-- ==== Sys2Proof/Certificates/Slice0/Obligations.lean ====
section
/-! DEFINITION. The statements for the provers, and the notions that they share. -/

namespace Sys2Proof.Claims

open Sys2Proof Sys2Proof.Machine

/-! ## Ring commands -/

/-- The started command `rc` of opcode `op` holds the chain, which issues, and the context of its ring is in the cache
(R469, R476). -/
structure Issues (s : State) (rc : RunCmd) (op : Nat) : Prop where
  issues  : mayIssue s = true
  held    : holderCmd s = some rc
  running : rc.phase = .running
  opcode  : pkOpcode rc.packet = op
  cached  : (cacheEntry s rc.ring).isSome

/-- The command has not been checked yet, and every check of R454 passes. -/
structure Passes (s : State) (rc : RunCmd) : Prop where
  unchecked : rc.prog.checked = false
  good      : verdict s rc = .good

/-- The command's checks have passed, now or when it started. -/
def Cleared (s : State) (rc : RunCmd) : Prop := rc.prog.checked = true ∨ verdict s rc = .good

/-- The completion of a command that ends without a failure of its own. -/
def okCpl (rc : RunCmd) (result count : Nat) : Cpl :=
  { seq := rc.seq.toNat, status := finalStatus rc .ok, flags := rc.prog.flags, detail := 0, result := result, count := count }

/-- The completion of a command turned away by a check. -/
def refusedCpl (rc : RunCmd) (st : Status) (detail : Nat) : Cpl :=
  { seq := rc.seq.toNat, status := st, flags := rc.prog.flags, detail := detail, result := 0, count := 0 }

/-- The opcode of a ring command's row; HINGE_SEND and its load form share one. -/
def ringOpcode : Instr → Option Nat
  | .nop => some 0x00 | .chain _ => some 0x01 | .chainAcc _ => some 0x02 | .norm _ => some 0x03 | .softmaxStep _ => some 0x04
  | .softmaxFinal _ => some 0x05 | .select _ => some 0x06 | .sample => some 0x07 | .compress _ => some 0x08
  | .expand _ => some 0x09 | .scatterBuckets _ => some 0x0A | .quantiseMx _ => some 0x0B | .rowstatOpen => some 0x10
  | .rowstatClose => some 0x11 | .rowstatSpill => some 0x12 | .rowstatFill => some 0x13 | .hingeSend => some 0x18
  | .hingeSendLoad => some 0x18 | .hingeWait => some 0x19 | .tableLoad => some 0x20 | .tableSwap => some 0x21
  | .fence => some 0x28 | .eventSignal => some 0x29 | .eventWait => some 0x2A | .digestSeal => some 0x30
  | .counterSnap => some 0x31 | .accPeek => some 0x38 | _ => none

/-- Whether a packet is of the form that a row stands for: F0 tells HINGE_SEND from its load form (R321). -/
def ofForm : Instr → BitVec 512 → Bool
  | .hingeSend, p => !pkF0 p
  | .hingeSendLoad, p => pkF0 p
  | _, _ => true

/-- The command completes: the step goes on to `t`, in which `rc` has completed with `x` and the rest of the unit stands. -/
def Ends (c : Instr) (s t : State) (rc : RunCmd) (x : Cpl) : Prop := exec c s = .next t ∧ Completed s t rc x ∧ Frame s t

/-- No byte changes but those of the command's own completion. -/
def OnlyCompletion (s t : State) (rc : RunCmd) (st : Status) : Prop :=
  plainEnd s rc st → chainless rc.packet → pkRecord rc.packet = false →
    ∀ sp a, ¬ cplHolds (ctxOfRing s rc.ring) rc sp a → readByte t sp a = readByte s sp a

/-- The step goes on to `t`, in which the command waits for `w` and its ring is BLOCKED. -/
def Waits (c : Instr) (s t : State) (rc : RunCmd) (w : Wait) : Prop := exec c s = .next t ∧ Blocked s t rc w

/-- A command that has just started: nothing done, nothing noted. -/
def Fresh (rc : RunCmd) : Prop := rc.prog = Progress.zero ∧ rc.failed = none ∧ rc.tainted = false

/-- The completion of a command from what it has come to: its status (R458), its flags, DETAIL where the status has one. -/
def endCpl (rc : RunCmd) (base : Status) (detail result count : Nat) : Cpl :=
  { seq := rc.seq.toNat, status := finalStatus rc base, flags := rc.prog.flags,
    detail := match finalStatus rc base with
      | .badCommand => detail
      | .errorContained => detail
      | _ => 0
    result := result, count := count }

/-- Where descriptor `d` of a command points: its space and its base. -/
def descAt (rc : RunCmd) (d : Nat) : Space × Nat := (descSpace rc (descOf rc d), dBase (descOf rc d))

What is needed: Reproduce the whole listing above exactly.

Result for this task:
-- ==== Sys2Proof/Certificates/Slice0/Obligations.lean ====
section
/-! DEFINITION. The statements for the provers, and the notions that they share. -/

namespace Sys2Proof.Claims

open Sys2Proof Sys2Proof.Machine

/-! ## Ring commands -/

/-- The started command `rc` of opcode `op` holds the chain, which issues, and the context of its ring is in the cache
(R469, R476). -/
structure Issues (s : State) (rc : RunCmd) (op : Nat) : Prop where
  issues  : mayIssue s = true
  held    : holderCmd s = some rc
  running : rc.phase = .running
  opcode  : pkOpcode rc.packet = op
  cached  : (cacheEntry s rc.ring).isSome

/-- The command has not been checked yet, and every check of R454 passes. -/
structure Passes (s : State) (rc : RunCmd) : Prop where
  unchecked : rc.prog.checked = false
  good      : verdict s rc = .good

/-- The command's checks have passed, now or when it started. -/
def Cleared (s : State) (rc : RunCmd) : Prop := rc.prog.checked = true ∨ verdict s rc = .good

/-- The completion of a command that ends without a failure of its own. -/
def okCpl (rc : RunCmd) (result count : Nat) : Cpl :=
  { seq := rc.seq.toNat, status := finalStatus rc .ok, flags := rc.prog.flags, detail := 0, result := result, count := count }

/-- The completion of a command turned away by a check. -/
def refusedCpl (rc : RunCmd) (st : Status) (detail : Nat) : Cpl :=
  { seq := rc.seq.toNat, status := st, flags := rc.prog.flags, detail := detail, result := 0, count := 0 }

/-- The opcode of a ring command's row; HINGE_SEND and its load form share one. -/
def ringOpcode : Instr → Option Nat
  | .nop => some 0x00 | .chain _ => some 0x01 | .chainAcc _ => some 0x02 | .norm _ => some 0x03 | .softmaxStep _ => some 0x04
  | .softmaxFinal _ => some 0x05 | .select _ => some 0x06 | .sample => some 0x07 | .compress _ => some 0x08
  | .expand _ => some 0x09 | .scatterBuckets _ => some 0x0A | .quantiseMx _ => some 0x0B | .rowstatOpen => some 0x10
  | .rowstatClose => some 0x11 | .rowstatSpill => some 0x12 | .rowstatFill => some 0x13 | .hingeSend => some 0x18
  | .hingeSendLoad => some 0x18 | .hingeWait => some 0x19 | .tableLoad => some 0x20 | .tableSwap => some 0x21
  | .fence => some 0x28 | .eventSignal => some 0x29 | .eventWait => some 0x2A | .digestSeal => some 0x30
  | .counterSnap => some 0x31 | .accPeek => some 0x38 | _ => none

/-- Whether a packet is of the form that a row stands for: F0 tells HINGE_SEND from its load form (R321). -/
def ofForm : Instr → BitVec 512 → Bool
  | .hingeSend, p => !pkF0 p
  | .hingeSendLoad, p => pkF0 p
  | _, _ => true

/-- The command completes: the step goes on to `t`, in which `rc` has completed with `x` and the rest of the unit stands. -/
def Ends (c : Instr) (s t : State) (rc : RunCmd) (x : Cpl) : Prop := exec c s = .next t ∧ Completed s t rc x ∧ Frame s t

/-- No byte changes but those of the command's own completion. -/
def OnlyCompletion (s t : State) (rc : RunCmd) (st : Status) : Prop :=
  plainEnd s rc st → chainless rc.packet → pkRecord rc.packet = false →
    ∀ sp a, ¬ cplHolds (ctxOfRing s rc.ring) rc sp a → readByte t sp a = readByte s sp a

/-- The step goes on to `t`, in which the command waits for `w` and its ring is BLOCKED. -/
def Waits (c : Instr) (s t : State) (rc : RunCmd) (w : Wait) : Prop := exec c s = .next t ∧ Blocked s t rc w

/-- A command that has just started: nothing done, nothing noted. -/
def Fresh (rc : RunCmd) : Prop := rc.prog = Progress.zero ∧ rc.failed = none ∧ rc.tainted = false

/-- The completion of a command from what it has come to: its status (R458), its flags, DETAIL where the status has one. -/
def endCpl (rc : RunCmd) (base : Status) (detail result count : Nat) : Cpl :=
  { seq := rc.seq.toNat, status := finalStatus rc base, flags := rc.prog.flags,
    detail := match finalStatus rc base with
      | .badCommand => detail
      | .errorContained => detail
      | _ => 0
    result := result, count := count }

/-- Where descriptor `d` of a command points: its space and its base. -/
def descAt (rc : RunCmd) (d : Nat) : Space × Nat := (descSpace rc (descOf rc d), dBase (descOf rc d))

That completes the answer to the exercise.